Um ponto chamou atenção na audiência de custódia realizada na quarta-feira (27) com o ex-presidente Jair Bolsonaro (PL), que passou a cumprir pena de 27 anos de prisão em regime fechado por tentativa de golpe de Estado. Ao ser solicitado a informar dados pessoais básicos, Bolsonaro não conseguiu responder qual era o próprio endereço.
Bolsonaro afirmou não se lembrar do local onde vivia, apesar de permanecer havia meses em prisão domiciliar em Brasília. A pergunta sobre endereço faz parte do protocolo padrão das audiências de custódia, que exigem a checagem de dados como filiação, estado civil e data de nascimento.
No momento da verificação, Bolsonaro respondeu de forma vacilante e disse que não recordava o endereço da residência onde cumpria medida cautelar antes da transferência para o sistema prisional.
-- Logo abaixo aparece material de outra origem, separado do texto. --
-- ==== Sys2Proof/Config.lean ====
section
/-! DEFINITION. The constants the spec fixes (spec/00_scope.md R7, R8) and the values it leaves open. -/

namespace Sys2Proof.Config

/-- `LZW_MIN_WIDTH` (R7). -/
def lzwMinWidth : Nat := 9
/-- `LZW_MAX_WIDTH` (R7). -/
def lzwMaxWidth : Nat := 13
/-- `LZW_DICT_SIZE` (R7); also the bytes of `MATCH` (R38). -/
def lzwDictSize : Nat := 8192
/-- `LZW_RESET` (R7). -/
def lzwReset : Nat := 256
/-- `LZW_END` (R7). -/
def lzwEnd : Nat := 257
/-- `LZW_FIRST_INDEX` (R7). -/
def lzwFirstIndex : Nat := 257
/-- `HUF_NODE_CAP` (R7). -/
def hufNodeCap : Nat := 256
/-- `SDD_INIT_WIDTH` (R7). -/
def sddInitWidth : Nat := 8
/-- `SDD_MIN_WIDTH` (R7). -/
def sddMinWidth : Nat := 1
/-- `SDD_MAX_WIDTH` (R7). -/
def sddMaxWidth : Nat := 9
/-- `SDD_MIN_RUN` (R7). -/
def sddMinRun : Nat := 1
/-- The largest `IN_LEN` inside the block's contract, `2^32 - 4` (R8, R32). -/
def maxInLen : Nat := 2 ^ 32 - 4

/-- What an `IN` or `OUT` byte that nothing has placed or written reads as.
DESIGN CHOICE (log 3), unsafe: the spec gives the two spaces no contents of their own. -/
def blank : Byte := 0

/-- The values the spec calls "any value (a draw per read)": reads of results while busy (U1), of `OUT` while
busy (U2) and after a reset during a command (U8). The n-th draw of a run is `freeWord n`; nothing constrains it
(logs 8, 9, 10). -/
opaque freeWord : Nat → Word

end Sys2Proof.Config
end

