/-! ## `walked` -/

@[simp] theorem walked_inSpace (sign : Bool) (node : NodeIdx) (sum : Byte) (s : State) : (walked sign node sum s).inSpace = s.inSpace := rfl
@[simp] theorem walked_outSpace (sign : Bool) (node : NodeIdx) (sum : Byte) (s : State) : (walked sign node sum s).outSpace = s.outSpace := rfl
@[simp] theorem walked_par (sign : Bool) (node : NodeIdx) (sum : Byte) (s : State) : (walked sign node sum s).par = s.par := rfl
@[simp] theorem walked_status (sign : Bool) (node : NodeIdx) (sum : Byte) (s : State) : (walked sign node sum s).status = s.status := rfl
@[simp] theorem walked_outLen (sign : Bool) (node : NodeIdx) (sum : Byte) (s : State) : (walked sign node sum s).outLen = s.outLen := rfl
@[simp] theorem walked_consumed (sign : Bool) (node : NodeIdx) (sum : Byte) (s : State) : (walked sign node sum s).consumed = s.consumed := rfl
@[simp] theorem walked_cur (sign : Bool) (node : NodeIdx) (sum : Byte) (s : State) : (walked sign node sum s).cur = s.cur := rfl
@[simp] theorem walked_phase (sign : Bool) (node : NodeIdx) (sum : Byte) (s : State) : (walked sign node sum s).phase = s.phase := rfl
@[simp] theorem walked_lzw (sign : Bool) (node : NodeIdx) (sum : Byte) (s : State) : (walked sign node sum s).lzw = s.lzw := rfl
@[simp] theorem walked_huf (sign : Bool) (node : NodeIdx) (sum : Byte) (s : State) : (walked sign node sum s).huf = { s.huf with signBit := sign, curNode := node, runningValue := sum } := rfl
@[simp] theorem walked_sdd (sign : Bool) (node : NodeIdx) (sum : Byte) (s : State) : (walked sign node sum s).sdd = s.sdd := rfl
@[simp] theorem walked_ndu (sign : Bool) (node : NodeIdx) (sum : Byte) (s : State) : (walked sign node sum s).ndu = s.ndu := rfl
@[simp] theorem walked_ports (sign : Bool) (node : NodeIdx) (sum : Byte) (s : State) : (walked sign node sum s).ports = s.ports := rfl
@[simp] theorem walked_host (sign : Bool) (node : NodeIdx) (sum : Byte) (s : State) : (walked sign node sum s).host = s.host := rfl
@[simp] theorem walked_hostData (sign : Bool) (node : NodeIdx) (sum : Byte) (s : State) : (walked sign node sum s).hostData = s.hostData := rfl
@[simp] theorem walked_delivered (sign : Bool) (node : NodeIdx) (sum : Byte) (s : State) : (walked sign node sum s).delivered = s.delivered := rfl
@[simp] theorem walked_draws (sign : Bool) (node : NodeIdx) (sum : Byte) (s : State) : (walked sign node sum s).draws = s.draws := rfl
@[simp] theorem walked_outOpen (sign : Bool) (node : NodeIdx) (sum : Byte) (s : State) : (walked sign node sum s).outOpen = s.outOpen := rfl

/-! ## `readRegister` -/

@[simp] theorem readRegister_inSpace (n : BitVec 3) (s : State) : (readRegister n s).inSpace = s.inSpace := rfl
@[simp] theorem readRegister_outSpace (n : BitVec 3) (s : State) : (readRegister n s).outSpace = s.outSpace := rfl
@[simp] theorem readRegister_par (n : BitVec 3) (s : State) : (readRegister n s).par = s.par := rfl
@[simp] theorem readRegister_status (n : BitVec 3) (s : State) : (readRegister n s).status = s.status := rfl
@[simp] theorem readRegister_outLen (n : BitVec 3) (s : State) : (readRegister n s).outLen = s.outLen := rfl
@[simp] theorem readRegister_consumed (n : BitVec 3) (s : State) : (readRegister n s).consumed = s.consumed := rfl
@[simp] theorem readRegister_cur (n : BitVec 3) (s : State) : (readRegister n s).cur = s.cur := rfl
@[simp] theorem readRegister_phase (n : BitVec 3) (s : State) : (readRegister n s).phase = s.phase := rfl
@[simp] theorem readRegister_lzw (n : BitVec 3) (s : State) : (readRegister n s).lzw = s.lzw := rfl
@[simp] theorem readRegister_huf (n : BitVec 3) (s : State) : (readRegister n s).huf = s.huf := rfl
@[simp] theorem readRegister_sdd (n : BitVec 3) (s : State) : (readRegister n s).sdd = s.sdd := rfl
@[simp] theorem readRegister_ndu (n : BitVec 3) (s : State) : (readRegister n s).ndu = s.ndu := rfl
@[simp] theorem readRegister_ports (n : BitVec 3) (s : State) : (readRegister n s).ports = s.ports := rfl
@[simp] theorem readRegister_host (n : BitVec 3) (s : State) : (readRegister n s).host = s.host := rfl
@[simp] theorem readRegister_hostData (n : BitVec 3) (s : State) : (readRegister n s).hostData = registerWord n (Config.freeWord s.draws) s := rfl
@[simp] theorem readRegister_delivered (n : BitVec 3) (s : State) : (readRegister n s).delivered = s.delivered := rfl
@[simp] theorem readRegister_draws (n : BitVec 3) (s : State) : (readRegister n s).draws = s.draws + 1 := rfl
@[simp] theorem readRegister_outOpen (n : BitVec 3) (s : State) : (readRegister n s).outOpen = s.outOpen := rfl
A informação ficou registrada na ata da audiência.
Remição de Pena por Leitura
Após o procedimento, a defesa de Bolsonaro passou a organizar a documentação necessária para enquadrá-lo nas atividades oferecidas pelo sistema penal, entre elas a remição de pena por leitura. Este mecanismo previsto na legislação brasileira permite a redução de dias da pena mediante a leitura de obras literárias, científicas ou filosóficas.
Cada livro lido deve ser acompanhado de uma resenha escrita e aprovada pela administração prisional, e pode reduzir até quatro dias de pena, respeitado o limite anual previsto em regulamento.
A lista inicial de obras que podem ser disponibilizadas inclui títulos nacionais amplamente adotados nos programas de remição, como “Capitães da Areia“, de Jorge Amado, “O Alienista“, de Machado de Assis, e “Vidas Secas“, de Graciliano Ramos. Constam também obras estrangeiras de domínio público, como “1984” e “A Revolução dos Bichos“, de George Orwell. A seleção final depende de autorização da unidade prisional responsável.
As movimentações referentes à leitura, assim como os registros da audiência, serão anexadas ao processo de execução penal. A administração prisional definirá o calendário de entrega de obras e os prazos de avaliação para Bolsonaro. O acesso a obras como “1984” pode proporcionar ao ex-presidente uma reflexão aprofundada sobre o uso do poder e a manipulação da informação, contextualizando sua própria situação perante as instituições.